PhD Dissertation Project: User-Controlled Content Translation on Social Media
Project description: This is my self-developed Ph.D. dissertation project which aims to increase control and transparency over the translation of social media posts to increase users' trust and engagement. My research advisor is Dr. Bart Knijnenburg, an associate professor in the Department of Human-Centered Computing at Clemson University. My dissertation focuses on empowering bi/multilingual post-authors with greater control over the automated machine translation (MT) of their social media posts, demonstrating my ability to design and execute end-to-end research projects. Using a mixed-methods approach—including surveys, user experiments, usability testing, and semi-structured interviews—I generate actionable sociotechnical insights through qualitative and quantitative data analysis using R, with findings presented at leading conferences such as ACL, IUI, and CSCW. My research argues that granting post-authors an intermediate level of control over MT enhances their sense of security and allows for more authentic self-expression online, rather than compelling them to modify their communication to prevent misinterpretation caused by the inaccuracies of automated MT.
Overall findings from all studies:
The authors of social media posts want to have more control over the translation of their posts.
They want to have an affordance to preview the translation and decide for each post, whether they want to share it with their audiences before publishing their post.
Compared to fully automated and fully manual translation, post-authors prefer an intermediate level of translation control provided through a combination of automated translation with an affordance to edit it if the translation fails to convey the intended meaning and sentiment of the original post.
Research methods used: Survey, Usability Testing, Semi-structured Interview
Data analysis methods used:
Quantitative: Chi-square test, t-test, ANOVA, MIMIC effect, Structural equation modeling (SEM), Confirmatory factor analysis (CFA), Correlation, Regression analysis
Qualitative: Thematic analysis
Tools used: R Studio, Mplus, Adobe XD, Figma, Qualtrics, Zoom speech-to-text transcription
Dissemination of Mis-, Dis-, Mal-information in Politics and Extremism
Project description: Under the guidance of Dr. Bart Knijnenburg, Dr. Amira Jadoon, Dr. Ayse Lokmanoglu, and Dr. Arie Perliger, I am working as a Research Assistant (RA) on a National Institute of Justice-funded project in collaboration with UMass Lowell and Clemson University’s departments of Human-Centered Computing, and Political Science, and Communication.
This project utilizes an original events-level dataset that documents real-time characteristics of disinformation-triggering political events and aims to identify how various characteristics of political events impact the nature, scope, and characteristics of extremism-related misinformation, disinformation, and malinformation (MDM).
Using social media data scraping methods, we have been collecting real-time data and designing a dashboard to visualize the real-time dissemination of MDM in politics.
We utilize computational linguistic tools for content and sentiment analysis to examine the association between the disseminated disinformation's characteristics and the dissemination pathways' structure and characteristics.

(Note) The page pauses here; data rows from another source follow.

-- ==== Sys2Proof/Laws/Steps.lean ====
section
/-! SUPPORT. What one command can do to a lane's track and to the pools: the inversion lemma that the invariants about
stores, tables, counters and pools cite. -/

namespace Sys2Proof.Machine

open Sys2Proof

/-! ## The ways a lane's track can change -/

/-- What a step from s to t does to lane i's track and to the two free counts. -/
inductive TrackStep (s t : State) (i : LaneId) : Prop where
  | same (h : Lane.SameTrack (s.lane i) (t.lane i)) (hc : t.cueFree = s.cueFree) (hd : t.clipFree = s.clipFree)
  | torn (q : WriteSeq) (hio : (s.lane i).io = .seq q) (hq : q.kind = .teardown)
      (h : Lane.SameTrack Lane.reset (t.lane i)) (hc : t.cueFree = s.cueFree) (hd : t.clipFree = s.clipFree)
  | gaveBack (h : Lane.SameTrack (s.lane i).giveBack (t.lane i))
      (hc : t.cueFree = s.cueFree + (s.lane i).store.length) (hd : t.clipFree = s.clipFree + (s.lane i).table.length)
  | opened (b : OpenBody) (k : LaneKind) (p : Params) (hb : b.accepted = some (k, p))
      (h : Lane.SameTrack ((s.lane i).opened k p) (t.lane i))
      (hc : t.cueFree = s.cueFree + (s.lane i).store.length) (hd : t.clipFree = s.clipFree + (s.lane i).table.length)
  | closed (notes : List NoteKind) (h : Lane.SameTrack ((s.lane i).closed.credit notes) (t.lane i))
      (hc : t.cueFree = s.cueFree + (s.lane i).store.length) (hd : t.clipFree = s.clipFree + (s.lane i).table.length)
  | cues (c : Record) (w : CueWork) (hw : w = cueUnit (s.lane i) c.ex s.cueFree ((s.lane i).batch c))
      (h : Lane.SameTrack ((s.lane i).afterCues w) (t.lane i)) (hc : t.cueFree = w.free) (hd : t.clipFree = s.clipFree)
  | clipDropped (notes : List NoteKind) (h : Lane.SameTrack ((s.lane i).afterClip (s.lane i).table notes) (t.lane i))
      (hc : t.cueFree = s.cueFree) (hd : t.clipFree = s.clipFree)
  | clipInserted (b : ClipBody) (e : ClipEntry) (notes : List NoteKind)
      (hu : clipUnit (s.lane i) b s.clipFree = .inserted e notes)
      (h : Lane.SameTrack ((s.lane i).afterClip (insertClip e (s.lane i).table) notes) (t.lane i))
      (hc : t.cueFree = s.cueFree) (hd : t.clipFree = s.clipFree - 1)
  | segment (size : Nat) (diff : Option Nat) (h : Lane.SameTrack ((s.lane i).completeSegment size diff) (t.lane i))
      (hc : t.cueFree = s.cueFree + (s.lane i).freedBySegment) (hd : t.clipFree = s.clipFree)
  | block (k : Nat) (notes : List NoteKind) (h : Lane.SameTrack ((s.lane i).completeBlock k notes) (t.lane i))
      (hc : t.cueFree = s.cueFree) (hd : t.clipFree = s.clipFree + (s.lane i).freedByBlock k)

/-- A lane's track is kept, or its teardown ends. -/
def Lane.Kept (l m : Lane) : Prop :=
  Lane.SameTrack l m ∨ ∃ q, l.io = .seq q ∧ q.kind = .teardown ∧ Lane.SameTrack Lane.reset m

/-- A step from s to t changes at most one lane's track, in one of those ways; every other lane's is kept. -/
def OneTrack (s t : State) : Prop := ∃ i, (∀ j, j ≠ i → Lane.Kept (s.lane j) (t.lane j)) ∧ TrackStep s t i

/-! ## Building and following such steps -/

theorem State.LaneOnly.others {i : LaneId} {s t : State} (h : State.LaneOnly i s t) :
    ∀ j, j ≠ i → Lane.Kept (s.lane j) (t.lane j) := by
  intro j hj
  rw [h.lane_ne hj]
  exact .inl (Lane.SameTrack.refl _)

theorem OneTrack.refl (s : State) : OneTrack s s :=
  ⟨0, fun _ _ => .inl (Lane.SameTrack.refl _), .same (Lane.SameTrack.refl _) rfl rfl⟩

/-- An operation on one lane that keeps its track. -/
theorem OneTrack.lane {i : LaneId} {s t : State} (h : State.LaneOnly i s t)
    (k : Lane.SameTrack (s.lane i) (t.lane i)) : OneTrack s t :=
  ⟨i, h.others, .same k h.fields.1 h.fields.2.1⟩

/-- Every lane's track and both pools are kept. -/
theorem OneTrack.keep {s t : State} (h : ∀ j, Lane.Kept (s.lane j) (t.lane j)) (hc : t.cueFree = s.cueFree)
    (hd : t.clipFree = s.clipFree) : OneTrack s t := by
  refine ⟨0, fun j _ => h j, ?_⟩
  rcases h 0 with h | ⟨q, hq, hk, h⟩
  · exact .same h hc hd
  · exact .torn q hq hk h hc hd

/-- A way to change a track, followed by an operation on the same lane that keeps it. -/
theorem TrackStep.follow {s t u : State} {i : LaneId} (h : TrackStep s t i) (k : Lane.SameTrack (t.lane i) (u.lane i))
    (hc' : u.cueFree = t.cueFree) (hd' : u.clipFree = t.clipFree) : TrackStep s u i := by
  cases h with
  | same h hc hd => exact .same (h.trans k) (hc'.trans hc) (hd'.trans hd)
  | torn q hio hq h hc hd => exact .torn q hio hq (h.trans k) (hc'.trans hc) (hd'.trans hd)
  | gaveBack h hc hd => exact .gaveBack (h.trans k) (hc'.trans hc) (hd'.trans hd)
  | opened b kd p hb h hc hd => exact .opened b kd p hb (h.trans k) (hc'.trans hc) (hd'.trans hd)
  | closed n h hc hd => exact .closed n (h.trans k) (hc'.trans hc) (hd'.trans hd)
  | cues c w hw h hc hd => exact .cues c w hw (h.trans k) (hc'.trans hc) (hd'.trans hd)
  | clipDropped n h hc hd => exact .clipDropped n (h.trans k) (hc'.trans hc) (hd'.trans hd)
  | clipInserted b e n hu h hc hd => exact .clipInserted b e n hu (h.trans k) (hc'.trans hc) (hd'.trans hd)
  | segment z d h hc hd => exact .segment z d (h.trans k) (hc'.trans hc) (hd'.trans hd)
  | block z n h hc hd => exact .block z n (h.trans k) (hc'.trans hc) (hd'.trans hd)
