/-- Settles O20: each refusal by its test. -/
theorem actionsRefused : Obligations.ActionsRefused := by
  intro i code s
  refine ⟨fun busy c mem => ?_, fun free => ⟨fun none => ?_, fun state => ?_, fun running stopped => ?_,
    fun state => ?_, fun state => ?_, fun state => ?_, fun state => ?_⟩⟩
  · have step (code' : BitVec 4) : Host.Outcome.next (φ := Fault) (ρ := Refusal) (s.laneCmd i code') = _ :=
      congrArg Host.Outcome.next (State.laneCmd_busy i code' busy)
    simp only [List.mem_cons, List.not_mem_nil, or_false] at mem
    obtain rfl | rfl | rfl | rfl | rfl | rfl | rfl := mem <;> exact step _
  · change Host.Outcome.next (s.laneCmd i code) = _
    rw [State.laneCmd, if_neg (by simp [free]), Action.ofCode_none none]
    rfl
  · exact congrArg Host.Outcome.next (State.laneCmd_refuses free rfl (by simp [actionAccepted, state]))
  · exact congrArg Host.Outcome.next (State.laneCmd_refuses free rfl (by simp [actionAccepted, running, stopped]))
  · exact congrArg Host.Outcome.next (State.laneCmd_refuses free rfl (by simp [actionAccepted, state]))
  · refine congrArg Host.Outcome.next (State.laneCmd_refuses free rfl ?_)
    obtain state | cur := state <;> simp [actionAccepted, *]
  · refine congrArg Host.Outcome.next (State.laneCmd_refuses free rfl ?_)
    obtain state | state := state <;> simp [actionAccepted, state, LaneState.running]
  · refine congrArg Host.Outcome.next (State.laneCmd_refuses free rfl ?_)
    obtain state | ⟨running, notHeld⟩ := state
    · simp [actionAccepted, state, LaneState.running]
    · rw [Bool.eq_false_iff, Ne, actionAccepted_inspect]
      rintro (h | h | h | ⟨-, h⟩)
      · simp [h, LaneState.running] at running
      · simp [h, LaneState.running] at running
      · simp [h, LaneState.running] at running
      · exact notHeld (of_decide_eq_true h)

end Sys2Proof.Machine
end

section
/-! The register window (R146, R148, R164, R166): O21, O22, O23 and O26; the step and the reset state: O1, O3, O4. -/

namespace Sys2Proof.Machine

open Sys2Proof

/-! ## The step and the reset state -/

/-- Settles O1: the step by its two cases. -/
theorem stepRunsFront : Obligations.StepRunsFront := by
  intro s
  refine ⟨fun c rest => rfl, fun empty => ?_⟩
  rw [step, empty]

theorem State.lane_reset (i : LaneId) : State.reset.lane i = Lane.reset := by
  simp [State.lane, State.reset, Vector.get_eq_getElem]

theorem State.mixEng_reset (e : MixId) : State.reset.mixEng e = MixEngine.reset := by
  simp [State.mixEng, State.reset, Vector.get_eq_getElem]

/-- No lane is out of IDLE after power-on. -/
theorem State.notIdleMask_reset : State.reset.notIdleMask = 0 := by
  simp only [State.notIdleMask, State.lane_reset]
  rw [List.sum_eq_zero]
  intro n mem
  obtain ⟨i, -, rfl⟩ := List.mem_map.mp mem
  rfl

theorem State.readReg_reset (offset : Nat) : State.reset.readReg offset = 0 := by
  unfold State.readReg
  split
  · rfl
  · rfl
  · decide
  · rfl
  · rfl
  · rfl
  · rw [State.devStat, State.notIdleMask_reset, State.mixEng_reset, State.mixEng_reset]
    rfl
  · rfl

/-- Settles O3: item by item. -/
theorem resetState : Obligations.ResetState :=
  ⟨State.lane_reset, rfl, rfl, rfl, State.mixEng_reset, rfl, rfl, rfl, rfl, rfl, rfl, rfl, rfl, State.readReg_reset⟩

theorem State.shapely_reset : State.reset.Shapely := by
  refine ⟨⟨nofun, fun i => ?_⟩, fun i => ?_⟩
  · rw [State.mixEng_reset]
    exact nofun
  · have owned : State.reset.ownsEngine i = false := by
      simp only [State.ownsEngine, State.mixEng_reset]
      rfl
    rw [State.lane_reset, owned]
    exact ⟨trivial, fun poll => absurd rfl poll, nofun, nofun, nofun⟩

theorem State.poolsWhole_reset : State.reset.PoolsWhole := by
  simp only [State.PoolsWhole, State.cuesHeld, State.clipsHeld, State.lane_reset]
  decide

/-- Settles O4: nothing is held and nothing is in flight. -/
theorem resetIsSound : Obligations.ResetIsSound := by
  refine ⟨State.shapely_reset, State.poolsWhole_reset, rfl, fun i => ?_⟩
  rw [State.lane_reset]
  exact ⟨⟨nofun, .nil, Nat.le_refl 0⟩, ⟨.nil, nofun⟩, ⟨.nil, Nat.le_refl 0, fun _ => Nat.zero_le 4, nofun⟩,
    ⟨by decide, fun _ => by decide, fun _ _ _ => rfl⟩, countersLaw.reset,
    ⟨fun _ cur => (by cases cur), fun _ seq => (by cases seq)⟩⟩

/-! ## NOTICE_PEND (R146) -/

theorem laneBit_getLsbD (i : LaneId) (k : Nat) (hk : k < 16) : (laneBit i).getLsbD k = decide (k = i.val) := by
  rw [laneBit, BitVec.getLsbD_shiftLeft, BitVec.getLsbD_one]
  simp only [hk, decide_true, Bool.true_and]
  have := i.isLt
  by_cases e : k = i.val
  · simp [e]
  · have : ¬ (¬ k < i.val ∧ k - i.val = 0) := by omega
    simpa [e] using this

/-- R146: a lane after its bit of a write: its notice released where the bit was set and is cleared. -/
def Lane.pendWritten (l : Lane) (cleared : Bool) : Lane := if cleared then l.releaseDeferred else l

/-- One bit of a write to NOTICE_PEND. -/
theorem State.clearPend_spec (v : BitVec 32) (s : State) (i : LaneId) :
    (∀ j, (s.clearPend v i).lane j =
        if j = i then (s.lane i).pendWritten (v.getLsbD i.val && s.pend.getLsbD i.val) else s.lane j)
      ∧ (∀ k < 16, (s.clearPend v i).pend.getLsbD k = (s.pend.getLsbD k && !(decide (k = i.val) && v.getLsbD k)))
      ∧ { s.clearPend v i with lanes := s.lanes, pend := s.pend } = s := by
  unfold State.clearPend
  split
  next both =>
    obtain ⟨bit, set⟩ := (Bool.and_eq_true _ _).mp both
    refine ⟨fun j => ?_, fun k hk => ?_, rfl⟩
    · rw [State.lane_modLane, both]
      rfl
    · change (s.pend &&& ~~~laneBit i).getLsbD k = _
      rw [BitVec.getLsbD_and, BitVec.getLsbD_not, laneBit_getLsbD i k hk, decide_eq_true hk, Bool.true_and]
      by_cases e : k = i.val
      · simp [e, bit]
      · simp [e]
  next not =>
    refine ⟨fun j => ?_, fun k hk => ?_, rfl⟩
    · rw [Bool.not_eq_true] at not
      rw [not]
      split
      next e => rw [e]; rfl
      · rfl
    · by_cases e : k = i.val
      · subst e
        cases set : s.pend.getLsbD i.val
        · rfl
        · have : v.getLsbD i.val = false := by simpa [set] using not
          simp [this]
      · simp [e]
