-- ==== Sys2Proof/Config.lean ====
section
/-! DEFINITION. What the spec leaves to the implementation or leaves open, as constants with no value a proof can use,
and the fixed constants of the part (spec/00_scope.md R1). -/

namespace Sys2Proof

/-- The three parts of R1. -/
inductive Part where
  | np9256
  | np9192
  | np9128
deriving DecidableEq, Repr

namespace Config

/-- FREE VALUE. A 64-bit value the spec calls undefined (R281: BYTES and DESC after a disable), applied to the state's
counter of such values. -/
opaque freeWord : Nat → Word64

/-- UNINTERPRETED. SHA-384 of R473 and R474, a function of the standard that the spec only names. -/
opaque sha384 : Bytes → Bytes

/-- UNINTERPRETED. ECDSA P-384 verification of R473 and R474: public key, digest, signature. -/
opaque ecdsaVerify : Bytes → Bytes → Bytes → Bool

/-- UNINTERPRETED. Where the spec lets the movers choose (R424, R285): how a host read tag is numbered. -/
opaque freeTag : Nat → BitVec 10

/-- Drive ports of the part (R1). -/
def ports : Part → Nat
  | .np9256 => 256
  | .np9192 => 192
  | .np9128 => 128

/-- Port groups of the part (R1). -/
def groups : Part → Nat
  | .np9256 => 16
  | .np9192 => 12
  | .np9128 => 8

/-- Coding clusters of the part (R1). -/
def clusters : Part → Nat
  | .np9256 => 2
  | .np9192 => 2
  | .np9128 => 1

/-- Log banks of the part (R102). -/
def banks : Part → Nat
  | .np9256 => 17
  | .np9192 => 17
  | .np9128 => 9

/-- Mirror pairs of the part (R102). -/
def pairs : Part → Nat
  | .np9256 => 8
  | .np9192 => 8
  | .np9128 => 4

/-- Peer windows of the part (R1). -/
def windows : Part → Nat
  | .np9256 => 64
  | .np9192 => 64
  | .np9128 => 16

/-- Whether the part has the pair link (R1). -/
def hasPair : Part → Bool
  | .np9256 => true
  | .np9192 => true
  | .np9128 => false

/-- PCI Device ID (R1, R425). -/
def device : Part → Half
  | .np9256 => 0x9256#16
  | .np9192 => 0x9192#16
  | .np9128 => 0x9128#16

/-- Journal units (R108). -/
def journalUnits : Part → Nat
  | .np9256 => 14680064
  | .np9192 => 14680064
  | .np9128 => 7340032

/-- Chart store size in KiB (R77). -/
def chartStoreKib : Part → Nat
  | .np9256 => 65536
  | .np9192 => 65536
  | .np9128 => 32768

/-- Limit of journaled data no COMMIT record covers, in sectors of 4 KiB (R135). -/
def uncoveredSectors : Part → Nat
  | .np9256 => 65536
  | .np9192 => 65536
  | .np9128 => 32768

/-- Rebuild and scrub read limit in bytes per 1 ms window (R185): 700 or 450 GB/s. -/
def rebuildBytesPerMs : Part → Nat
  | .np9256 => 700000000
  | .np9192 => 700000000
  | .np9128 => 450000000

end Config
end Sys2Proof
end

Research methods used: Social media data scraping, Qualitative coding
Data analysis methods used: Qualitative coding evaluation of news articles, content and sentiment analysis, topic analysis
Tools used: R Studio, Shiny, Linguistic Inquiry and Word Count (LIWC)
Increasing the Digital Presence of Nepali Language through Wiktionary and Dictionary Development using HPCC Systems and NLP++
Project description: I proposed and led my summer internship project to enhance the presence of the Nepali language in the digital world by developing a standard Word Entry Template for Nepali Wiktionary that provides comprehensive linguistic information. To support this initiative, I created an open-source website, hpccnepalidict, aimed at recruiting participants for my Nepali NLP Initiative to add words to Nepali Wiktionary following my template.
I also developed the NeWiktionary Analyzer using Visual Text and NLP++ to parse Nepali wiki texts, which was used to build a Nepali dictionary through High-Performance Computing Cluster (HPCC) Systems and the NLP++ engine. Throughout the project, I worked under the mentorship of David de Hilster, the co-founder and developer of NLP++.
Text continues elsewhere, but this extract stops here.